Hint: the dominant diagrams contain 2 strong interaction vertices and one electroweak vertex with a Higgs (the brown guys in the Feynman rule table above). You can try to answer the challenge by commenting this post.
PROTON COLLISIONS
At the Large Hadron Collider, we are colliding very energetic protons. In this case, it is the proton constituents that interact, the proton being broken into pieces.
In my bestiary post, I have described the proton as made of two up and one down quarks. This picture does not hold at high energy.
The proton is a dynamical object where gluons are exchanged between quarks (they strongly interact with each other) and possibly converted into a fresh quark-antiquark pair. This is represented in the figure above.
When drawing the Feynman diagrams associated with a proton-proton collision process, one must hence consider all possible initial state made of any two of the proton constituents (up, down, strange, charm, bottom, gluons) and sum them over.
ALGORITHMS, COMPUTER CODES, AND MYSELF RELOADED
To perform a cross section calculation (which is the sigma in the equation at the very top of this post), we:
- Define all possible subprocesses with different initial states (in the case of a proton-proton collision).
- Draw all possible Feynman diagrams for each subprocess.
- Replace the Feynman diagrams by their analytical expression that originates from the Feynman rules.
- Calculate the integral.
All these steps are very suitable for computers and one could design an algorithm that takes care of that.
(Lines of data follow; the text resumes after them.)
-- ==== Sys2Proof/Certificates/Slice0/Obligations.lean ====
section
/-! DEFINITION. The statements for the provers, from the numbered rules of spec/. -/

open Sys2Proof Sys2Proof.Machine

/-! ## Encoding (30_encoding.md) -/

/-- Decoding the word of a well-formed command gives the command back, for the opcode map and for a block with the
parameter values the spec takes (30_encoding.md R80, R82, R86, R87). -/
def Obligations.DecodeOfEncodeIsTheCommand : Prop :=
  ∀ i : Instr, i.wf = true →
    decode (encode i) = .ok i ∧ ∀ par : Params, par.decided = true → decodeIn par (encode i) = .ok i

/-- A word that decodes is the word of a well-formed command: no field is ignored and no two words mean one command
(30_encoding.md R83, R86). -/
def Obligations.DecodedWordIsTheWordOfItsCommand : Prop :=
  ∀ (w : Word) (i : Instr), decode w = .ok i → i.wf = true ∧ encode i = w

/-- Words written out from the rows of 30_encoding.md R86, and the two rows R87 gives as examples. -/
def Obligations.WordsWrittenOutDecode : Prop :=
  decode 0x00000000#32 = .ok .nop ∧
  decode 0x10300001#32 = .ok (.bsInit 3 true) ∧
  decode 0x11200000#32 = .ok (.bsGetU8 2) ∧
  decode 0x1A120000#32 = .ok (.bsGetStream 1 2) ∧
  decode 0x30130002#32 = .ok (.bpInit 1 3 .msb32) ∧
  decode 0x32100020#32 = .ok (.bpGetBits 1 32#6) ∧
  decode 0x42230100#32 = .ok (.htSetValues 2 3 256#9) ∧
  decode 0x51130000#32 = .ok (.pxDecode 1 3) ∧
  decode 0x6000000E#32 = .ok (.fjInit 14#5) ∧
  decode 0x63120000#32 = .ok (.fjSampleOdd 1 2) ∧
  decode 0x6500FFFF#32 = .ok (.fjStripWidth 0xFFFF#16) ∧
  decode 0x11400000#32 = .error .operandRange ∧
  decode 0x32000021#32 = .error .illegalImmediate ∧
  decode 0x11010000#32 = .error .nonzeroField ∧
  decode 0x20000000#32 = .error .reservedOpcode

/-! ## Launch, registers, reset (10_state.md, 40_control.md, 60_exceptions.md, 70_reset_and_hazards.md) -/

/-- A CMD write while BUSY = 0 and ERR = 0 is accepted, the sequencer's step then runs the command the word decodes to,
if the block has it (30_encoding.md R82), and nothing runs while BUSY = 0 (40_control.md R101, 60_exceptions.md R277; the
schedule is the model's, log 1). -/
def Obligations.StepRunsTheDecodedCommand : Prop :=
  ∀ (s : State) (i : Instr),
    (s.status.busy = true → decode s.cmd = .ok i → i.fits s.par = true →
      (s.events = [] → step s = exec i s) ∧
      ∀ rest, s.events = .sequencer :: rest → step s = exec i { s with events := rest }) ∧
    (s.status.busy = false →
      (s.events = [] → step s = .next s) ∧
      ∀ rest, s.events = .sequencer :: rest → step s = .next { s with events := rest }) ∧
    ∀ (w : Word) (rest : List Event), s.events = .regWrite .word 0x014#10 w :: rest →
      s.status.busy = false → s.status.err = false →
      step s = .next { s with
        events := rest
        cmd := w
        status := { s.status with busy := true, done := false } }

/-- A word that fails the decode check, in a scheduled turn of the sequencer or not, enters the error state and changes
nothing else, but that SV0.ready falls where the opcode is SV0_STRIPES' or SV0_DECODE's, whose rules clear it on every
error, E_ILLEGAL among them (30_encoding.md R84, 40_control.md R103, 46_samsung.md R210, R211, R215, 60_exceptions.md
R263; that R84 holds for OUT and the pumps and those rules for SV0.ready is log 28, DEDUCED). -/
def Obligations.IllegalWordEntersTheErrorState : Prop :=
  ∀ (s : State) (e : DecodeError), s.status.busy = true → decodeIn s.par s.cmd = .error e →
    let opc := s.cmd.extractLsb' 24 8
    let failed : State := { s with
      status := { s.status with busy := false, err := true }
      err := ⟨.illegal, s.cmd, 0, 0, 0, s.cmd⟩
      draws := s.draws + 1
      sv0 := { s.sv0 with ready := if opc = 0x52#8 ∨ opc = 0x53#8 then false else s.sv0.ready } }
    (s.events = [] → step s = .next failed) ∧
    ∀ rest, s.events = .sequencer :: rest → step s = .next { failed with events := rest }

/-- A CMD write while BUSY = 1 or ERR = 1 is dropped and flagged (40_control.md R102). -/
def Obligations.CommandWriteIsDroppedWhenBusyOrInError : Prop :=
  ∀ (s : State) (w : Word) (rest : List Event), s.events = .regWrite .word 0x014#10 w :: rest →
    (s.status.busy = true ∨ s.status.err = true) →
    step s = .next { s with events := rest, status := { s.status with cmdLost := true } }

/-- While BUSY = 0 the configuration registers take what the host writes and their reserved bits read 0; while BUSY = 1
such a write is dropped and sets WR_LOST; a write to a read-only register has no effect and flags nothing, busy or not
(10_state.md R25, R30-R33, R45, 40_control.md R104, 92_eei_decisions.md D51; that D51 and R45 prevail over R104's words
for read-only registers is log 12, and that R104 prevails over R108's for IRQ_EN is log 31). -/
def Obligations.RegisterWritesAreStoredOrDropped : Prop :=
  ∀ (s : State) (o : BitVec 10) (w : Word) (rest : List Event), s.events = .regWrite .word o w :: rest →
    o.toNat % 4 = 0 →
    (s.status.busy = false →
      (o.toNat = 0x010 →
        step s = .next { s with events := rest, irqEn := ⟨w.getLsbD 0, w.getLsbD 1⟩ }) ∧
      (0x040 ≤ o.toNat ∧ o.toNat ≤ 0x090 →
        ∃ g, step s = .next { s with events := rest, regs := g } ∧
          ∀ r, regAt s.par o.toNat = some r →
            readReg { s with regs := g } r =
              w &&& (if o.toNat = 0x060 then 0x00000077#32
                else if o.toNat = 0x074 ∨ o.toNat = 0x090 then 0x0000FFFF#32 else 0xFFFFFFFF#32) ∧
            ∀ r', r' ≠ r → readReg { s with regs := g } r' = readReg s r')) ∧
    (s.status.busy = true → o.toNat = 0x010 ∨ (0x040 ≤ o.toNat ∧ o.toNat ≤ 0x090) →
      step s = .next { s with events := rest, status := { s.status with wrLost := true } }) ∧
    (o.toNat ≤ 0x004 ∨ (0x018 ≤ o.toNat ∧ o.toNat ≤ 0x034) ∨ (0x094 ≤ o.toNat ∧ o.toNat ≤ 0x09C) ∨
        (0x100 ≤ o.toNat ∧ o.toNat ≤ 0x13C) ∨ (0x200 ≤ o.toNat ∧ o.toNat ≤ 0x23C) ∨
        (0x300 ≤ o.toNat ∧ o.toNat ≤ 0x30C) →
      step s = .next { s with events := rest })

/-- What a host read returns at the offset of each register of a block with the spec's parameter values, reserved bits 0,
and that it changes nothing of the block (10_state.md R21-R41, R45). `hostData` is the model's own (log 18), and so is
`unseen`, which a read of STATUS that shows a command's end empties (20_memory.md R72; log 30). -/
def Obligations.RegisterReadsShowTheState : Prop :=
  ∀ (s : State) (o : BitVec 10) (rest : List Event), s.par.decided = true → s.events = .regRead .word o :: rest →
    o.toNat % 4 = 0 →
    ∃ v : Word,
      step s = .next { s with
        events := rest
        hostData := v
        unseen :=
          if o = 0x00C#10 ∧ s.status.busy = false ∧ (s.status.done = true ∨ s.status.err = true) then []
          else s.unseen } ∧
      (o = 0x000#10 → v = 0x42530001#32) ∧
      (o = 0x004#10 → v = 0xFFFF0424#32) ∧
      (o = 0x008#10 → v = 0) ∧
      (o = 0x00C#10 →
        v.getLsbD 0 = s.status.busy ∧ v.getLsbD 1 = s.status.done ∧ v.getLsbD 2 = s.status.err ∧
          v.getLsbD 3 = s.status.cmdLost ∧ v.getLsbD 4 = s.status.wrLost ∧ v >>> 5 = 0) ∧
      (o = 0x010#10 → v.getLsbD 0 = s.irqEn.doneIe ∧ v.getLsbD 1 = s.irqEn.errIe ∧ v >>> 2 = 0) ∧
      (o = 0x014#10 → v = s.cmd) ∧ (o = 0x018#10 → v = s.res) ∧ (o = 0x01C#10 → v = s.cmdcnt) ∧
      (o = 0x020#10 →
        v =
          match s.err.code with
          | .none => 0#32
          | .illegal => 1#32
          | .state => 2#32
          | .ioBounds => 3#32
          | .ioOverflow => 4#32
          | .corrupt => 5#32
          | .unsupported => 6#32) ∧
      (o = 0x024#10 → v = s.err.cmd) ∧
      (o = 0x028#10 → v = s.err.row) ∧ (o = 0x02C#10 → v = s.err.col) ∧ (o = 0x030#10 → v = s.err.comp) ∧
      (o = 0x034#10 → v = s.err.val) ∧
      (o = 0x040#10 → v = s.regs.arg0) ∧ (o = 0x044#10 → v = s.regs.arg1) ∧ (o = 0x048#10 → v = s.regs.arg2) ∧
      (o = 0x04C#10 → v = s.regs.arg3) ∧ (o = 0x050#10 → v = s.regs.imgBase) ∧
      (o = 0x054#10 → v = s.regs.imgPitch) ∧ (o = 0x058#10 → v = s.regs.imgW) ∧ (o = 0x05C#10 → v = s.regs.imgH) ∧
      (o = 0x060#10 → v = s.regs.ljCfg) ∧ (o = 0x064#10 → v = s.regs.ljSamp) ∧ (o = 0x068#10 → v = s.regs.ljFrame) ∧
      (o = 0x06C#10 → v = s.regs.ljTileXy) ∧ (o = 0x070#10 → v = s.regs.ljTileWh) ∧
      (o = 0x074#10 → v = s.regs.ljTbl) ∧ (o = 0x078#10 → v = s.regs.ljPred01) ∧
      (o = 0x07C#10 → v = s.regs.ljPred23) ∧ (o = 0x080#10 → v = s.regs.fjNb0) ∧ (o = 0x084#10 → v = s.regs.fjNb1) ∧
      (o = 0x088#10 → v = s.regs.fjNb2) ∧ (o = 0x08C#10 → v = s.regs.fjGeom0) ∧ (o = 0x090#10 → v = s.regs.fjGeom1) ∧
      (o = 0x094#10 → v.getLsbD 0 = s.fuji.valid ∧ (v.extractLsb' 8 5).toNat = s.fuji.rawBits % 32 ∧
        (v.extractLsb' 16 8).toNat = s.fuji.maxBits % 256 ∧ v &&& 0xFF00E0FE#32 = 0) ∧
      (o = 0x098#10 → v = s.fuji.errcnt) ∧
      (o = 0x09C#10 → v.getLsbD 0 = s.sv0.ready ∧
        (v.extractLsb' 16 16).toNat = s.sv0.stripes.length % 65536 ∧ v &&& 0x0000FFFE#32 = 0) ∧
      (∀ k : StreamIx,
        (o.toNat = 0x100 + 0x10 * k.val → v = s.streams[k].off) ∧
        (o.toNat = 0x104 + 0x10 * k.val → v = s.streams[k].size) ∧
        (o.toNat = 0x108 + 0x10 * k.val → v = s.streams[k].pos) ∧
        (o.toNat = 0x10C + 0x10 * k.val →
          v.getLsbD 0 = s.streams[k].valid ∧ v.getLsbD 1 = s.streams[k].be ∧ v >>> 2 = 0)) ∧
      (∀ p : PumpIx,
        (o.toNat = 0x200 + 0x20 * p.val → v = s.pumps[p].off) ∧
        (o.toNat = 0x204 + 0x20 * p.val → v = s.pumps[p].size) ∧
        (o.toNat = 0x208 + 0x20 * p.val → v = s.pumps[p].inpos) ∧
        (o.toNat = 0x20C + 0x20 * p.val →
          v.getLsbD 0 = s.pumps[p].valid ∧
            (v.extractLsb' 1 2 =
              match s.pumps[p].mode with
              | .msb => 0#2
              | .jpeg => 1#2
              | .msb32 => 2#2) ∧
            v.getLsbD 3 = s.pumps[p].ended ∧ v.getLsbD 4 = s.pumps[p].marker ∧
            (v.extractLsb' 8 7).toNat = s.pumps[p].cache.length % 128 ∧
            (v.extractLsb' 16 7).toNat = s.pumps[p].pad % 128 ∧ v &&& 0xFF8080E0#32 = 0) ∧
        (o.toNat = 0x210 + 0x20 * p.val → v = s.pumps[p].endpos) ∧
        (o.toNat = 0x214 + 0x20 * p.val → v.toNat = s.pumps[p].consumed.toNat % 2 ^ 32) ∧
        (o.toNat = 0x218 + 0x20 * p.val → v.toNat = bitsVal ((s.pumps[p].cache ++ zeros 64).take 32)) ∧
        (o.toNat = 0x21C + 0x20 * p.val → v.toNat = bitsVal (((s.pumps[p].cache ++ zeros 64).drop 32).take 32))) ∧
      (∀ t : TableIx, o.toNat = 0x300 + 4 * t.val →
        (v.extractLsb' 0 2 =
          match s.tables[t].state with
          | .empty => 0#2
          | .counts => 1#2
          | .values => 2#2
          | .ready => 3#2) ∧
          v.getLsbD 2 = s.tables[t].dng16 ∧ (v.extractLsb' 16 9).toNat = s.tables[t].nvalues % 512 ∧
          v &&& 0xFE00FFF8#32 = 0)

/-- A narrow or misaligned access to the register space is refused, and an aligned offset that names no register reads
0 and ignores writes (10_state.md R44). That such a write flags nothing while BUSY = 1 either is the model's reading of
R44 against 40_control.md R104: log 12, DEDUCED, unsafe. -/
def Obligations.OtherRegisterAccessesAreRefusedOrIgnored : Prop :=
  ∀ (s : State) (a : AccessWidth) (o : BitVec 10) (w : Word) (rest : List Event),
    (a ≠ .word ∨ o.toNat % 4 ≠ 0 →
      (s.events = .regRead a o :: rest → step s = .refused (.hostAccessShape a o)) ∧
      (s.events = .regWrite a o w :: rest → step s = .refused (.hostAccessShape a o))) ∧
    (a = .word → o.toNat % 4 = 0 →
      (o.toNat = 0x038 ∨ o.toNat = 0x03C ∨ (0x0A0 ≤ o.toNat ∧ o.toNat ≤ 0x0FC) ∨
        (0x140 ≤ o.toNat ∧ o.toNat ≤ 0x1FC) ∨ (0x240 ≤ o.toNat ∧ o.toNat ≤ 0x2FC) ∨ 0x310 ≤ o.toNat) →
      (s.events = .regRead a o :: rest → step s = .next { s with events := rest, hostData := 0 }) ∧
      (s.events = .regWrite a o w :: rest → step s = .next { s with events := rest }))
There are several programs on the market that allows you to do it. All these programs are free and can be downloaded from the web (one example here).
The level of automation of these codes is such that it is sufficient to type in the process of interest, press enter and wait. After a couple of seconds, thousands of LHC collisions can be simulated into all their nasty details and analyzed.
And developing theses codes is part of my work. To make a ten-years story short, I have developed with a couple of colleagues and friends a comprehensive way to change the particle physics model (which is the same as using another table of Feynman rules) and to analyze the simulated collisions.
SUMMARY
In this post, I have introduced the concept of Feynman diagrams and Feynman rules and have shown how they can be linked to practical calculations. I have also described how to use them through some examples.
I hope you had as much fun in reading this post as me in writing it.